Mean absolute deviation: the mean of the absolute values of the deviations from the mean.

Percentile / Quantile: the value such that P percent of the values take on this value or less and (100-P) percent take on this value or more.

Interquartile range / IQR: the difference between the 75th percentile and the 25th percentile.

2.2 Designing Studies

Population: A collection of individuals or objects that we will be analyzing on their properties.

Sample: A representative subset of population chosen to be analyzed (a well-chosen sample contains most of the information about a particular population parameter.
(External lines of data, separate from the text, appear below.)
/-- PXFORM. -/
def execPxform (o : BrOp) (s : State) : Answer :=
  .next (s.mIdle (
    let term := fun (r l k : Nat) =>
      FVal.mul (f32.decode (s.br.mget o.b.toNat r k).toNat) (f32.decode (s.br.kget (o.a.toNat + k) l).toNat)
    let row := fun (r l : Nat) => rd32 (FVal.add false (FVal.add false (term r l 0) (term r l 1)) (term r l 2))
    s.modB fun b => (List.range 3).foldl (fun x r =>
      x.kput (o.d.toNat + r) (s.br.fget o.g.toNat) fun l => BitVec.ofNat 32 (row r l)) b))

/-! ### Line memory (23 R460) -/

/-- Bytes of line memory. -/
def lineMemory : Nat := 2 ^ 20

/-- The flagged lanes. -/
def State.flagged (s : State) (o : BrOp) : List Nat := (List.range 64).filter fun l => (s.br.fget o.g.toNat).getLsbD l

/-- The address of LLD and LST in a lane. -/
def State.lineAddr (s : State) (o : BrOp) (l : Nat) : Nat :=
  (s.br.gget o.a.toNat + (if o.m.getLsbD 0 then BitVec.ofNat 32 (o.b.toNat * 256) else s.br.gget o.b.toNat)).toNat + 4 * l

/-- Every flagged lane's address is in line memory and a multiple of 4, or the operation fails. -/
def State.inLines (s : State) (o : BrOp) (at_ : Nat → Nat) (k : State) : State :=
  if (s.flagged o).all fun l => at_ l % 4 == 0 && decide (at_ l + 4 ≤ lineMemory) then k else s.bfail .operandInvalid 0

/-- A read of line memory meets a poisoned line: the operation fails with POISON and the line's address (10 R228, which
names line memories; that it is a band error is DEDUCED, log 57). -/
def State.lineClean (s : State) (bad : Option Nat) (k : State) : State :=
  match bad with
  | some a => s.bfail .poison (BitVec.ofNat 64 a)
  | none => k

/-- Load lanes from line memory. -/
def State.lineLoad (s : State) (o : BrOp) (at_ : Nat → Nat) : State :=
  s.inLines o at_ (s.lineClean ((s.flagged o).findSome? fun l => badLine s.lc.bad (at_ l) 4)
    (s.pPut o fun l => bytesNat (Memory.readBytes s.lc.lmem (at_ l) 4)))

/-- LLD. -/
def execLld (o : BrOp) (s : State) : Answer := .next (s.lineLoad o (s.lineAddr o))

/-- LST. -/
def execLst (o : BrOp) (s : State) : Answer :=
  .next (s.inLines o (s.lineAddr o) (s.modLc fun c => { c with
    lmem := (s.flagged o).foldl (fun m l => Memory.writeBytes m (s.lineAddr o l) (natBytes (s.br.kget o.d.toNat l).toNat 4))
      c.lmem
    bad := mendedBy c.bad fun b => ((s.flagged o).map (s.lineAddr o)).contains (b / 4 * 4) }))

/-- GATHER. -/
def execGather (o : BrOp) (s : State) : Answer :=
  .next (s.lineLoad o fun l => (s.br.gget o.b.toNat).toNat + (s.br.kget o.a.toNat l).toNat)

/-! ### Frame reads (23 R461) -/

/-- A binary16 channel widened to binary32. -/
def widen16 (b : List Byte) (k : Nat) : Nat := (f16.decode (fieldAt b (2 * k) 2)).round f32 .rne false

/-- A pixel of the selected frame: its bytes or the failure of the read. -/
def State.framePixel (s : State) (off size i j : Nat) : Except Failure (List Byte) :=
  s.readMem s.bandHead.ctx .load (pixelVa s.bandRun.header off size i j) size

/-- The values a lane receives from XFETCH (channel group ch). -/
def State.fetchLane (s : State) (ch : Nat) (x y : FVal) : Except Failure (List Nat) :=
  let w := fieldAt s.bandRun.header 8 2
  let t := fieldAt s.bandRun.header 0x0A 2
  let within := fun (v : FVal) (n : Nat) => v.finite && decide (0 ≤ v.floor ∧ v.floor < n)
  let px := fun (off size : Nat) => s.framePixel off size x.floor.toNat y.floor.toNat
  if !(within x w && within y t) then
    .ok (match ch with
      | 0 => (List.range 4).map (widen16 (natBytes s.bandHead.border.toNat 8))
      | 1 => [0x7F800000]
      | _ => [0, 0])
  else match ch with
    | 0 => (px 0x10 8).map fun b => (List.range 4).map (widen16 b)
    | 1 => (px 0x18 4).map fun b => [fieldAt b 0 4]
    | _ => (px 0x20 4).map fun b => (List.range 2).map (widen16 b)

/-- The exact weighted sum of four texels, channel by channel, rounded once. -/
def blend (l : List (List Byte × FVal)) (k : Nat) : Nat :=
  rd32 ((l.map fun x => FVal.mul (f16.decode (fieldAt x.1 (2 * k) 2)) x.2).foldl (FVal.add false) (.fin true 0 0))

/-- Read weighted colour pixels. -/
def State.framePixels (s : State) : List ((Nat × Nat) × FVal) → Except Failure (List (List Byte × FVal))
  | [] => .ok []
  | (p, w) :: r =>
    match s.framePixel 0x10 8 p.1 p.2, s.framePixels r with
    | .ok b, .ok l => .ok ((b, w) :: l)
    | .error f, _ => .error f
    | _, .error f => .error f

/-- The values a lane receives from WARPS. -/
def State.warpLane (s : State) (mode : Nat) (u v : FVal) : Except Failure (List Nat) :=
  let w := fieldAt s.bandRun.header 8 2
  let t := fieldAt s.bandRun.header 0x0A 2
  let pos := fun (i j : Int) => (wrapIndex 0 i w, wrapIndex 0 j t)
  if !(u.finite && v.finite) then .ok (List.replicate 4 0x7FC00000)
  else if mode = 1 then (s.framePixel 0x10 8 (pos u.floor v.floor).1 (pos u.floor v.floor).2).map fun b =>
    (List.range 4).map (widen16 b)
  else
    let x := FVal.add false u (.fin true 1 (-1))
    let y := FVal.add false v (.fin true 1 (-1))
    let i := x.floor
    let j := y.floor
    let fx := FVal.add false x (FVal.ofInt (-i) 0)
    let fy := FVal.add false y (FVal.ofInt (-j) 0)
    let one := fun (z : FVal) => FVal.add false (.fin false 1 0) z.neg
    (s.framePixels [(pos i j, FVal.mul (one fx) (one fy)), (pos (i + 1) j, FVal.mul fx (one fy)),
      (pos i (j + 1), FVal.mul (one fx) fy), (pos (i + 1) (j + 1), FVal.mul fx fy)]).map fun l => (List.range 4).map (blend l)

/-- The values of every flagged lane, or the first failure. -/
def lanesFetched (f : Nat → Except Failure (List Nat)) : List Nat → Except Failure (List (Nat × List Nat))
  | [] => .ok []
  | l :: r =>
    match f l, lanesFetched f r with
    | .ok v, .ok t => .ok ((l, v) :: t)
    | .error e, _ => .error e
    | _, .error e => .error e

/-- Put fetched lanes into n registers from k[D]. -/
def State.putFetched (s : State) (o : BrOp) (n : Nat) (f : Nat → Except Failure (List Nat)) : State :=
  match lanesFetched f (s.flagged o) with
  | .error e => s.bfail e.code e.addr
  | .ok t => s.modB fun r => (List.range n).foldl (fun x k =>
      x.kput (o.d.toNat + k) (s.br.fget o.g.toNat) fun l => BitVec.ofNat 32 ((tget [] t l).getD k 0)) r

/-- A lane's coordinates. -/
def State.coordsAt (s : State) (o : BrOp) (l : Nat) : FVal × FVal :=
  (f32.decode (s.br.kget o.a.toNat l).toNat, f32.decode (s.br.kget o.b.toNat l).toNat)

/-- XFETCH. -/
def execXfetch (o : BrOp) (s : State) : Answer :=
  .next (s.putFetched o ([4, 1, 2].getD o.m.toNat 1) fun l => s.fetchLane o.m.toNat (s.coordsAt o l).1 (s.coordsAt o l).2)

/-- WARPS. -/
def execWarps (o : BrOp) (s : State) : Answer :=
  .next (s.putFetched o 4 fun l => s.warpLane o.m.toNat (s.coordsAt o l).1 (s.coordsAt o l).2)

/-! ### The display matrix engine (22 R426, 23 R462) -/

/-- Bytes of an m tile. -/
def mTileBytes : Nat := 16384

/-- The address of MLD and MST, checked. -/
def State.tileAddr (s : State) (o : BrOp) (k : Nat → State) : State :=
  let a := (s.br.gget o.a.toNat).toNat
  s.mIdle (if a % 4 = 0 ∧ a + mTileBytes ≤ lineMemory then k a else s.bfail .operandInvalid 0)

/-- MLD. -/
def execMld (o : BrOp) (s : State) : Answer :=
  .next (s.tileAddr o fun a => s.lineClean (badLine s.lc.bad a mTileBytes)
    (s.modB fun r => r.mput o.d.toNat fun e => BitVec.ofNat 32 (bytesNat (Memory.readBytes s.lc.lmem (a + 4 * e) 4))))

/-- MST. -/
def execMst (o : BrOp) (s : State) : Answer :=
  .next (s.tileAddr o fun a => s.modLc fun c => { c with
    lmem := Memory.writeBytes c.lmem a ((List.range 4096).flatMap fun e =>
      natBytes (s.br.mget o.d.toNat (e / 64) (e % 64)).toNat 4)
    bad := mended c.bad a mTileBytes })

/-- An operation goes to the display matrix engine once the core's last one is done. -/
def State.toMatrix (s : State) (conv : Bool) (o : BrOp) : State :=
  s.mIdle (s.modLc fun c => { c with matrix := some (conv, o) })

/-- MMUL. -/
def execMmul (o : BrOp) (s : State) : Answer := .next (s.toMatrix false o)

/-- MCONV. -/
def execMconv (o : BrOp) (s : State) : Answer := .next (s.toMatrix true o)

/-- BF16 of an element. -/
def BRegs.mBf (r : BRegs) (n i j : Nat) : FVal := bf16.decode ((f32.decode (r.mget n i j).toNat).round bf16 .rne false)

/-- Element (i, j) of MMUL's result. -/
def BRegs.mmulElem (r : BRegs) (o : BrOp) (i j : Nat) : Nat :=
  dot f32 (if o.m = 1 then 0 else (r.mget o.d.toNat i j).toNat)
    ((List.range 64).map fun k => FVal.mul (r.mBf o.a.toNat i k) (r.mBf o.b.toNat j k))

/-- The nine weights and terms of MCONV at (i, j). -/
def BRegs.mconvTerms (r : BRegs) (o : BrOp) (i j : Nat) : List (FVal × FVal) :=
  (List.range 9).map fun e =>
    (r.mBf o.b.toNat 0 e, r.mBf o.a.toNat (wrapIndex 0 ((i + e / 3 : Nat) - 1 : Int) 64) (wrapIndex 0 ((j + e % 3 : Nat) - 1 : Int) 64))

/-- The exact sum of some values; -0 only when every one is. -/
def exactSum (l : List FVal) : FVal := l.foldl (FVal.add false) (.fin true 0 0)

/-- Element (i, j) of MCONV's result. -/
def BRegs.mconvElem (r : BRegs) (o : BrOp) (i j : Nat) : Nat :=
  let t := r.mconvTerms o i j
  if o.m = 0 then rd32 (exactSum (t.map fun x => FVal.mul x.1 x.2))
  else
    let u := t.filter fun x => x.2 != .nan
    let w := exactSum (u.map (·.1))
    if u.isEmpty || w.isZero then f32.nanCode
    else FVal.divBits f32 .rne (exactSum (u.map fun x => FVal.mul x.1 x.2)) w

/-- The core whose request is served has its tile written. -/
def State.serve (s : State) (n : Nat) : State :=
  s.modLineCore n fun c =>
    let put := fun (d : BitVec 6) (f : Nat → Nat → Nat) =>
      { c with matrix := none, regs := c.regs.mput d.toNat fun e => BitVec.ofNat 32 (f (e / 64) (e % 64)) }
    match c.matrix with
    | some (false, o) => put o.d (c.regs.mmulElem o)
    | some (true, o) => put o.d (c.regs.mconvElem o)
    | none => c

/-- The deadline of the earliest unfinished line of the band a core runs, on the device timer, as a quotient. -/
def State.bandDeadline (s : State) (n : Nat) : Option (Nat × Nat) :=
  match (s.lineCore n).run with
  | none => none
  | some r =>
    let x := s.head r.head
    let lines := x.bandLines r.band
    let open_ := ((List.range (lines.2 - lines.1)).map fun i => lines.1 + i).find? fun l => !(x.line l).complete
    if r.frame ≠ x.frame then none
    else open_.map fun l =>
      let p := x.period r.head
      (x.epoch * p.2 + (x.start.toNat + x.dueAt l) * p.1, p.2)

/-- An earlier deadline; a core without one comes last. -/
def earlier (a b : Option (Nat × Nat)) : Bool :=
  match a, b with
  | some x, some y => decide (x.1 * y.2 < y.1 * x.2)
  | some _, none => true
  | _, _ => false

/-- MATRIX_ENGINE_SERVE: the pending request with the earliest deadline is served, the lower core number first. -/
def execMatrixEngineServe (s : State) : Answer :=
  .next (
    let l := (List.range 16).filter fun n => (s.lineCore n).matrix.isSome
    match l with
    | [] => s
    | n :: r => s.serve (r.foldl (fun b k => if earlier (s.bandDeadline k) (s.bandDeadline b) then k else b) n))

/-! ### Output (23 R463, R464) -/

/-- The pixel four channels of a lane make. -/
def State.emitPixel (s : State) (o : BrOp) (l : Nat) : BitVec 64 :=
  BitVec.ofNat 64 (((List.range 4).map fun k => pcvt 0 (s.br.kget (o.a.toNat + k) l) * 2 ^ (16 * k)).sum)

/-- Lines begun by an EMIT that have not scanned out. -/
def Head.buffers (x : Head) : Nat := (x.fifo.filter fun f => f.2.buffer).length

/-- EMIT. -/
def execEmit (o : BrOp) (s : State) : Answer :=
  .next (
    let x := s.bandHead
    let r := s.bandRun
    let l := (s.br.gget o.d.toNat).toNat
    let lines := x.bandLines r.band
    let f := x.line l
    if l < lines.1 ∨ lines.2 ≤ l ∨ r.frame ≠ x.frame ∨ f.complete then s.bfail .operandInvalid 0
    else if !f.buffer && decide (8 ≤ x.buffers) then s.bwait
    else
      let at_ := (s.br.gget o.b.toNat).toNat
      let px := ((s.flagged o).filter fun k => decide (at_ + k < x.width)).foldl
        (fun t k => tset t (at_ + k) (s.emitPixel o k)) f.px
      s.modHead r.head fun y => y.setLine l ⟨px, o.m.getLsbD 0, true, f.owed⟩)

/-- FBWAIT. -/
def execFbwait (_ : BrOp) (s : State) : Answer := .next (s.mIdle s)

/-- FALLBK: the run ends, and the fallback path owes the band's lines from g[A] on. -/
def execFallbk (o : BrOp) (s : State) : Answer :=
  .next (s.mIdle (
    let x := s.bandHead
    let r := s.bandRun
    let l := (s.br.gget o.a.toNat).toNat
    let lines := x.bandLines r.band
    if l < lines.1 ∨ lines.2 ≤ l then s.bfail .operandInvalid 0
    else
      let owe := fun (y : Head) (i : Nat) =>
        if (y.line (l + i)).complete then y else y.setLine (l + i) { y.line (l + i) with owed := true }
      let s1 := if r.frame ≠ x.frame then s
        else s.modHead r.head fun y => (List.range (lines.2 - l)).foldl owe y
      s1.modLc fun c => { c with flow := .ended }))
2.2.1 Identifying variables type:

Numerical vs. Categorical
- numerical —> continuous or discrete? (based on whether or not they can take on an infinite number of values or only non-negative whole numbers, respectively)
- categorical —> ordinal? (whether or not levels have a natural ordering)
Associated (Explanatory) vs. Independent (Response) —> show relationships w/ other vars?
Confounding variables

2.2.2 Classify study type as ovbservational or experimental

Observational studies: researcher collects data by observing but not directly interfering with how data arise —> correlation only
- Retrospective study: when an observational study uses data from the past
- Prospective study: …. data are collected throughout the study
Experiments: when researchers randomly assign subjects to treatments (can be causal)

2.2.3 Sampling Techniques

Probability Sampling
- Random sampling: choosing sample randomly without any given logic —> each member has an equal chance of being selected in the sample.
- Stratified sampling: First divide population into homogenous strata (subjects within each stratum are similar but different across strata), then randomly sample from within each strata.
  - e.g. to make sure both genders are equally represented in a study, we might divide the population into males and females and then randomly sample from within each gender group
- Cluster sampling: Divide population into heterogenous clusters (subjects within clusters are different but clusters are similar to each other —> randomly sample a few clusters
  - Multistage sampling add one other step to cluster sampling: randomly sample observations from WITHIN each cluster
- Systematic sampling
Non-Probability Sampling
- Snowball
- Quota
- Judgement
- Convenience sample bias occurs when individuals who are easily accessible, are more likely to be included in the sample.
- Non-response bias happens when only a non-random proportion of the randomly sampled people respond to a survey —> sample no longer representative (initial sample is random but the final valid sample is not)
  - e.g. when we take a random sample of individuals from Stanford, but certain groups of population, such as from a lower socioeconomic status, are much less likely to respond to the survey —> our sample is not representative enough of the entire Stanford community
- Volunteer Response bias occurs when sample consists of only people who volunteer to respond bcuz they have strong opinions on the issue (no initial random sample)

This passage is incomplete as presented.